## Task details
Using the entries below, quote exactly the span of lines that begins with the line containing "rk)) 9#256 →" and ends with the final line.
Start of Block
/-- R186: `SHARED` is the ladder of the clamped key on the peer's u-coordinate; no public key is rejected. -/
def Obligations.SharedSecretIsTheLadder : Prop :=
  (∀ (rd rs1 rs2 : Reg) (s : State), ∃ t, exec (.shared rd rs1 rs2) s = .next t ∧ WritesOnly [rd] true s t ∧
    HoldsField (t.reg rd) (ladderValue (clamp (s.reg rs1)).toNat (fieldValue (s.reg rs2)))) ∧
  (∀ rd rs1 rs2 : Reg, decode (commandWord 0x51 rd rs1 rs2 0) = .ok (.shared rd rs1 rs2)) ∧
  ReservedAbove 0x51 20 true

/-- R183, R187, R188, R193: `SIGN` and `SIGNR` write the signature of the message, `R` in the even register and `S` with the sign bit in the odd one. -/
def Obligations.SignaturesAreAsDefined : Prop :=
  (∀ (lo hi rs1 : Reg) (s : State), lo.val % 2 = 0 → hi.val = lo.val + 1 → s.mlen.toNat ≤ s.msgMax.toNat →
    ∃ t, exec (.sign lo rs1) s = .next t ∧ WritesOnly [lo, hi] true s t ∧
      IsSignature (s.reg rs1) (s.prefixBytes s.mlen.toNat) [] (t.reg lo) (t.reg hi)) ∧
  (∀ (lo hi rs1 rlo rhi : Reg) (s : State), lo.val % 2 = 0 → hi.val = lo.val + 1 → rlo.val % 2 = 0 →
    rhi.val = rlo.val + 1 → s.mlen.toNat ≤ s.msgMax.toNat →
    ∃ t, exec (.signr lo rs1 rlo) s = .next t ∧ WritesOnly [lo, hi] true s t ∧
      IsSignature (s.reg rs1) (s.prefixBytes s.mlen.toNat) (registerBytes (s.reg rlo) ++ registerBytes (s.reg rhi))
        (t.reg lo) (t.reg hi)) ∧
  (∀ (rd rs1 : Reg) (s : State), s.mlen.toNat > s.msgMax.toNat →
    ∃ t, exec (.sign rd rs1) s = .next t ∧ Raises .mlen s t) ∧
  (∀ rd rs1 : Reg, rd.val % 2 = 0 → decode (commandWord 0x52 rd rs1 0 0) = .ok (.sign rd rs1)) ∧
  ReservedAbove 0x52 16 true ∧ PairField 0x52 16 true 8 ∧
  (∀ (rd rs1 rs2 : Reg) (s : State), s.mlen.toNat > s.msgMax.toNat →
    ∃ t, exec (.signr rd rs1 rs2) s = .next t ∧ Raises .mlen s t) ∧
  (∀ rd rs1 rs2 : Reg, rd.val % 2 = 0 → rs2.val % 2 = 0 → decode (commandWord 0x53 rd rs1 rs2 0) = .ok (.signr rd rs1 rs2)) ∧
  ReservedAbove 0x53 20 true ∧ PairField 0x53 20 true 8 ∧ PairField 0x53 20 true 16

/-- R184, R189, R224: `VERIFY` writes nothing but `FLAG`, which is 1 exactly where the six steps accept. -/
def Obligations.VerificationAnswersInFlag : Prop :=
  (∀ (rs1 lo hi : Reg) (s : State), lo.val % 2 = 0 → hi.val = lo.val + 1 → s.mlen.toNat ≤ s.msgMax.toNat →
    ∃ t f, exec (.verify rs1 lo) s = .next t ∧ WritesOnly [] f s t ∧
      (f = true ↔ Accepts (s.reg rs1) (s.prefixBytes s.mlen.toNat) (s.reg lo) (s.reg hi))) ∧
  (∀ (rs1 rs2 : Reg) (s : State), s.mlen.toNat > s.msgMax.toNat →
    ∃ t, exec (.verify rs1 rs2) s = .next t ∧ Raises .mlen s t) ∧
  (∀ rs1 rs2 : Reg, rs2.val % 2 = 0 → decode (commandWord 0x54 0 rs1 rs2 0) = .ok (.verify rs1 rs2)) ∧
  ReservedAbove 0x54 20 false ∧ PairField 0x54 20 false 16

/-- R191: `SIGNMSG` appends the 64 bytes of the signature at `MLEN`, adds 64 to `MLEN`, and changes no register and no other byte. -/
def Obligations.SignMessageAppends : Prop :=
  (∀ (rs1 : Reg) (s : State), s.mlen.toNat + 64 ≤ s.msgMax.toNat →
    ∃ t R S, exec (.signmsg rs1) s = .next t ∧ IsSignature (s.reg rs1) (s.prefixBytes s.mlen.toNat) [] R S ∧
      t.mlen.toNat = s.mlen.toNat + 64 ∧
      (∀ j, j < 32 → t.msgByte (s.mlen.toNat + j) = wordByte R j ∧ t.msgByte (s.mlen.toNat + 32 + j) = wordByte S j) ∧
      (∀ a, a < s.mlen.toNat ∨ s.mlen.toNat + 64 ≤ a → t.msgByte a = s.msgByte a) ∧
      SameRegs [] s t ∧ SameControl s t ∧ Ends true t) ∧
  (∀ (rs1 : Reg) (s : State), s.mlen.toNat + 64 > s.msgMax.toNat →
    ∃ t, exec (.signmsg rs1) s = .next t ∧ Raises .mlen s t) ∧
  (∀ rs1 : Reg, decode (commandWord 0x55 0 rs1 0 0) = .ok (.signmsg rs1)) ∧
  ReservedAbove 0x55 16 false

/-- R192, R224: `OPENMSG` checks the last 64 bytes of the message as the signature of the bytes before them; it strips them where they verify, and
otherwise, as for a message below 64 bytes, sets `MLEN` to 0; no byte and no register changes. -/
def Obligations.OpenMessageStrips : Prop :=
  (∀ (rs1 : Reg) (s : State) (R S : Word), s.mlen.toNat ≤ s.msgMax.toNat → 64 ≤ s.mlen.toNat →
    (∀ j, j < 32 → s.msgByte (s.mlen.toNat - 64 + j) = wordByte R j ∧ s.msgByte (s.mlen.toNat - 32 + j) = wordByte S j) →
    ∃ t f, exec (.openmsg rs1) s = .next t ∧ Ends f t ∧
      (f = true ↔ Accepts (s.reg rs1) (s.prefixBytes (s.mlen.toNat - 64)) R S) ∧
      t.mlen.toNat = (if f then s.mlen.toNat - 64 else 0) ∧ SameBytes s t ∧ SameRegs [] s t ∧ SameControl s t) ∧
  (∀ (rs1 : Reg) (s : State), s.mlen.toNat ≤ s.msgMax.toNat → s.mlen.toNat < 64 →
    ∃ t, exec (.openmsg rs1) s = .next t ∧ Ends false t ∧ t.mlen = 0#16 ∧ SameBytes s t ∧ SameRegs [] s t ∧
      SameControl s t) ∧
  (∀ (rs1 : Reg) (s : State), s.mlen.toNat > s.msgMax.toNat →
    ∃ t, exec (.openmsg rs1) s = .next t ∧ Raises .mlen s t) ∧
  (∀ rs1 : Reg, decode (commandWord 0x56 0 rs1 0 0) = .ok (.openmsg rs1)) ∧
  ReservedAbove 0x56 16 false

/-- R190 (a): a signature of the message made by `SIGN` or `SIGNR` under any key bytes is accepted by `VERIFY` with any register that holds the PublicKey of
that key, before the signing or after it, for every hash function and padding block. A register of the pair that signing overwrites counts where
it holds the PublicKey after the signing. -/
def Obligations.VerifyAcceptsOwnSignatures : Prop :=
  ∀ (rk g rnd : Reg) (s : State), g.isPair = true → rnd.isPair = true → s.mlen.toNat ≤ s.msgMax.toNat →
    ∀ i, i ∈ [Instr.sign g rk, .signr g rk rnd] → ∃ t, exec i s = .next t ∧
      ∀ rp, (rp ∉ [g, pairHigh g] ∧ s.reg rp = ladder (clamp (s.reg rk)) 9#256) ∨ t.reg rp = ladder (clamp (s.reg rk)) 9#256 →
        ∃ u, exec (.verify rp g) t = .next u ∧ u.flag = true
End of Block
## Your response
      ∀ rp, (rp ∉ [g, pairHigh g] ∧ s.reg rp = ladder (clamp (s.reg rk)) 9#256) ∨ t.reg rp = ladder (clamp (s.reg rk)) 9#256 →
        ∃ u, exec (.verify rp g) t = .next u ∧ u.flag = true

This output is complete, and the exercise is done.